The reason for this is that, even though the SE itself drastically reduces
transportation costs to space, doing things in space will still be more
expensive than doing things on the ground due to the rigors of the environment
facilities must deal with there. Even if it cost you nothing to travel to
and from Antarctica, a factory built there would always be much more expensive
than the same sized facility in California because it must tolerate a vastly
more harsh environment and so is inherently more expensive to build and
operate. So in the event of a robust Upstation industrial facility, it's
matching Downstation facilities may be many times larger because companies
will only put what absolutely must be put in space and leave the rest on
the ground nearest the point of access to space. Why put all this factory
space on the Downstation rather than in Sri Lanka? Initially, much of it
may be put there. But the site of the Downstation is still remote enough
that the transportation overhead between Sri Lanka -or from there to anywhere
else on the globe for that matter- and the Downstation would be high and
result in much production delay. This would be true even after the Downstation
can host container ships and full size airliners. So in the long run economics
favors complete production to a finished packaged product at the Downstation
for direct transport to their markets aorund the globe.
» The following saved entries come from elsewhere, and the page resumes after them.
-- ==== Sys2Proof/Machine/Checksum.lean ====
section
/-! DEFINITION. The checksum unit (40_checksum.md): combinational, no state of its own (R105). -/

namespace Sys2Proof.Machine

/-- `CKSUM` (40_checksum.md R100, R101): the negated 16-bit sum of frame bytes 1 to 6, with the legacy correction of 2 when
`corr` (`CKSUM_ZERO_CMD_CORRECTION`) is set and the command byte `p2` is 0. -/
def cksum (corr : Bool) (p0 p1 p2 p3 p4 p5 : Byte) : Word16 :=
  let s := (p0.toNat + p1.toNat + p2.toNat + p3.toNat + p4.toNat + p5.toNat) % 65536
  let c := (65536 - s) % 65536
  BitVec.ofNat 16 (if corr && p2 == 0x00#8 then (c + 2) % 65536 else c)

/-- `CKSUM` over the payload of a frame. -/
def frameCksum (corr : Bool) (f : Frame) : Word16 :=
  cksum corr f.version f.length f.cmd f.fb f.ph f.pl

/-- `CKSUM_CHECK` (40_checksum.md R102). -/
def cksumCheck (corr : Bool) (f : Frame) : Bool := cat16 f.ckHi f.ckLo == frameCksum corr f

end Sys2Proof.Machine
end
Here then is the driving force that turns the Downstation into a large
self-supporting community -a full-blown marine colony. All this activity
would require a fairly large worker base but cycling them between the Downstation
and its nearest neighbors is more expensive than having them live continuously
on the Downstation. It also presents a certain hardship to workers to be
seperated from family for extended periods -one reason for their higher salaries.
Thus it becomes more economical for the Downstation itself to host facilities
not only for workers but their families as well, and thus you have the makings
of a complete community as community support services -shops, restaurants,
schools, clinics, recreation, personal transportation, personal financial
services, agriculture- follow on the heels of these families. Initially all
food and supplies would be imported to the Downstation but, again, this is
more expensive then producing them locally if possible. Using deep sea water
for AC and industrial cooling, the Downstation has a very useful agricultural
resource. This artificial upwelling would provide the basis of polyspecies
mariculture using simple floating pens and frames attached to the perimeter
of the Downstation platform and algaeculture solar frames on the roofs/terraces.
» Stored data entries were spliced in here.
-- ==== Sys2Proof/Machine/Ops.lean ====
section
/-! DEFINITION. The shared operations: taking an answer of the transport, letting time pass, the wire, the read batch, and
ending an operation with a result, which is this block's exception (60_exceptions.md R225), with the return beside it. -/

namespace Sys2Proof.Machine

/-! ### Control -/

def State.goto (s : State) (c : Ctrl) : State := { s with ctrl := c }

/-- Busy: `CTRL` is neither `IDLE` nor `UNINIT` (10_state.md R32). -/
def State.busy (s : State) : Bool := !(s.ctrl == .idle) && !(s.ctrl == .uninit)

/-! ### The block reset input -/

/-- The reset input in this step (70_reset_and_hazards.md R250, log 7). -/
def State.resetNow (s : State) : Bool := s.env.resets.head?.getD false

def State.afterResetInput (s : State) : State := { s with env := { s.env with resets := s.env.resets.tail } }

/-- A block reset (70_reset_and_hazards.md R250, R251): every register at its reset value, an operation in flight abandoned
without a result, and the transport, the time source and the host channel not told. -/
def blockReset (s : State) : State :=
  { State.reset with
      rxb := List.replicate s.params.rxBatchMax 0#8
      params := s.params
      env := s.env }

/-! ### Answers of the transport (20_memory.md R55 to R57): the next listed one, else a free draw (log 2) -/

def State.freeDraw (s : State) : State := { s with env := { s.env with draws := s.env.draws + 1 } }

/-- The answer to an `RxPoll` issued now. -/
def State.pollAnswer (s : State) : PollAnswer :=
  match s.env.polls with
  | a :: _ => a
  | [] => Config.freePoll s.env.draws

def State.afterPoll (s : State) : State :=
  match s.env.polls with
  | _ :: rest => { s with env := { s.env with polls := rest } }
  | [] => s.freeDraw

/-- The answer to a `TxWrite` issued now. -/
def State.writeAnswer (s : State) : WriteAnswer :=
  match s.env.writes with
  | a :: _ => a
  | [] => Config.freeWrite s.env.draws

def State.afterWrite (s : State) : State :=
  match s.env.writes with
  | _ :: rest => { s with env := { s.env with writes := rest } }
  | [] => s.freeDraw

/-- What the transport has for the next `RxRead`. -/
def State.nextRead (s : State) : ReadAnswer :=
  match s.env.reads with
  | a :: _ => a
  | [] => Config.freeRead s.env.draws

/-- At most `m` bytes come back from one read (20_memory.md R56). -/
def ReadAnswer.limit (m : Nat) (a : ReadAnswer) : ReadAnswer :=
  match a with
  | .batch l => .batch (l.take m)
  | .terr e => .terr e
  | .suspended => .suspended

/-- The bytes beyond the limit stay in the transport for the next read (20_memory.md R56, log 4). -/
def ReadAnswer.leftOver (m : Nat) (a : ReadAnswer) : List ReadAnswer :=
  match a with
  | .batch l => if l.length ≤ m then [] else [.batch (l.drop m)]
  | .terr _ => []
  | .suspended => []

/-- The answer to an `RxRead` issued now. -/
def State.readAnswer (s : State) : ReadAnswer := ReadAnswer.limit s.params.rxBatchMax s.nextRead

def State.afterRead (s : State) : State :=
  match s.env.reads with
  | a :: rest =>
    { s with env := { s.env with reads := ReadAnswer.leftOver s.params.rxBatchMax a ++ rest } }
  | [] =>
    { s.freeDraw with
        env := { s.freeDraw.env with reads := ReadAnswer.leftOver s.params.rxBatchMax s.nextRead } }

/-- Bytes reach the wire, first byte first (20_memory.md R52). -/
def State.putWire (s : State) (l : List Byte) : State :=
  { s with env := { s.env with txStream := s.env.txStream ++ l } }

/-! ### Time (00_scope.md R5) -/

/-- By how much time moves on beyond what was asked for: the next listed tick, else a free draw (log 3). -/
def State.tick (s : State) : Nat :=
  match s.env.ticks with
  | t :: _ => t
  | [] => Config.freeTick s.env.draws

def State.afterTick (s : State) : State :=
  match s.env.ticks with
  | _ :: rest => { s with env := { s.env with ticks := rest } }
  | [] => s.freeDraw

/-- Time passes: at least `d`, and a tick more. The end of `Sleep(d)`; with `d = 0`, a reading of `Now()`. -/
def State.passTime (s : State) (d : Nat) : State :=
  { s.afterTick with env := { s.afterTick.env with now := s.env.now + d + s.tick } }

/-! ### The read batch (10_state.md R29) -/

/-- A successful read loads its batch; positions beyond it keep what they held. -/
def State.loadBatch (s : State) (l : List Byte) : State :=
  { s with rxb := l ++ s.rxb.drop l.length, rxbLen := l.length, rxbIdx := 0 }

/-- Bytes of the batch remain to be scanned. -/
def State.moreInBatch (s : State) : Bool := decide (s.rxbIdx < s.rxbLen)

/-- The next byte of the batch, `RXB[RXB_IDX]`. -/
def State.nextByte? (s : State) : Option Byte := if s.moreInBatch then s.rxb[s.rxbIdx]? else none

def State.consume (s : State) : State := { s with rxbIdx := s.rxbIdx + 1 }

/-! ### Ending an operation (43_session.md R169, R171; 60_exceptions.md R225, R226) -/

/-- The host operation ends: `RESULT` is written, the batch registers are cleared, `CTRL` is `IDLE`, the host is told, and
everything else stays. -/
def State.endOperation (s : State) (r : Result) : State :=
  { s with
      ctrl := .idle
      result := some r
      rxbLen := 0
      rxbIdx := 0
      env := { s.env with hostReply := some r } }

/-- The return from the nested reset `SEND` to `INIT` with its result: a failed write ends `INIT` with `INIT(e)`, any other
result is dropped and the settle sleep starts (43_session.md R170, R171). -/
def State.returnToInit (s : State) (r : Result) : State :=
  match s.opTxFail, r with
  | true, .transport e => { s with nested := false }.endOperation (.init e)
  | _, _ => { s with nested := false, ctrl := .initSettle }

/-- `finish X` (00_scope.md section 5, 43_session.md R169, R171). -/
def State.finish (s : State) (r : Result) : State :=
  if s.nested then s.returnToInit r else s.endOperation r

/-- `BAD_PARAMETER`: the wrapper tells its caller, and nothing else happens (45_host_wrappers.md R207). -/
def State.replyBadParameter (s : State) : State :=
  { s with env := { s.env with hostReply := some .badParameter } }

end Sys2Proof.Machine
end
The cold water also enables the use of cold-bed farming which allows the
creation of compact farms supporting temperate climate crops. Algaeculture
and mariculture would provide a source of nutrients for hydroponics, supporting
this rooftop farming. Carry this out to its logical conclusion and you get
the makings of a complete self-supporting community. This is why it's so
important for the Downstation structure to be so freely expandable.
While leased space and space transport would be the SE venture's primary
areas of business, a number of other industries would be critical enough
to the SE development project itself that the venture would most likely need
to implement them. One is telecommunications, primarily between the downstation
and the upstations but also between points throughout the wireless telecom
'footprint' of the GEO upstation. With submarine cable link to Sri Lanka
and India, this becomes a powerful source of revenue in and of itself, the
SE capable of providing freely expandable wireless telecom services (phone,
TV, Internet) across much of Asia and Africa.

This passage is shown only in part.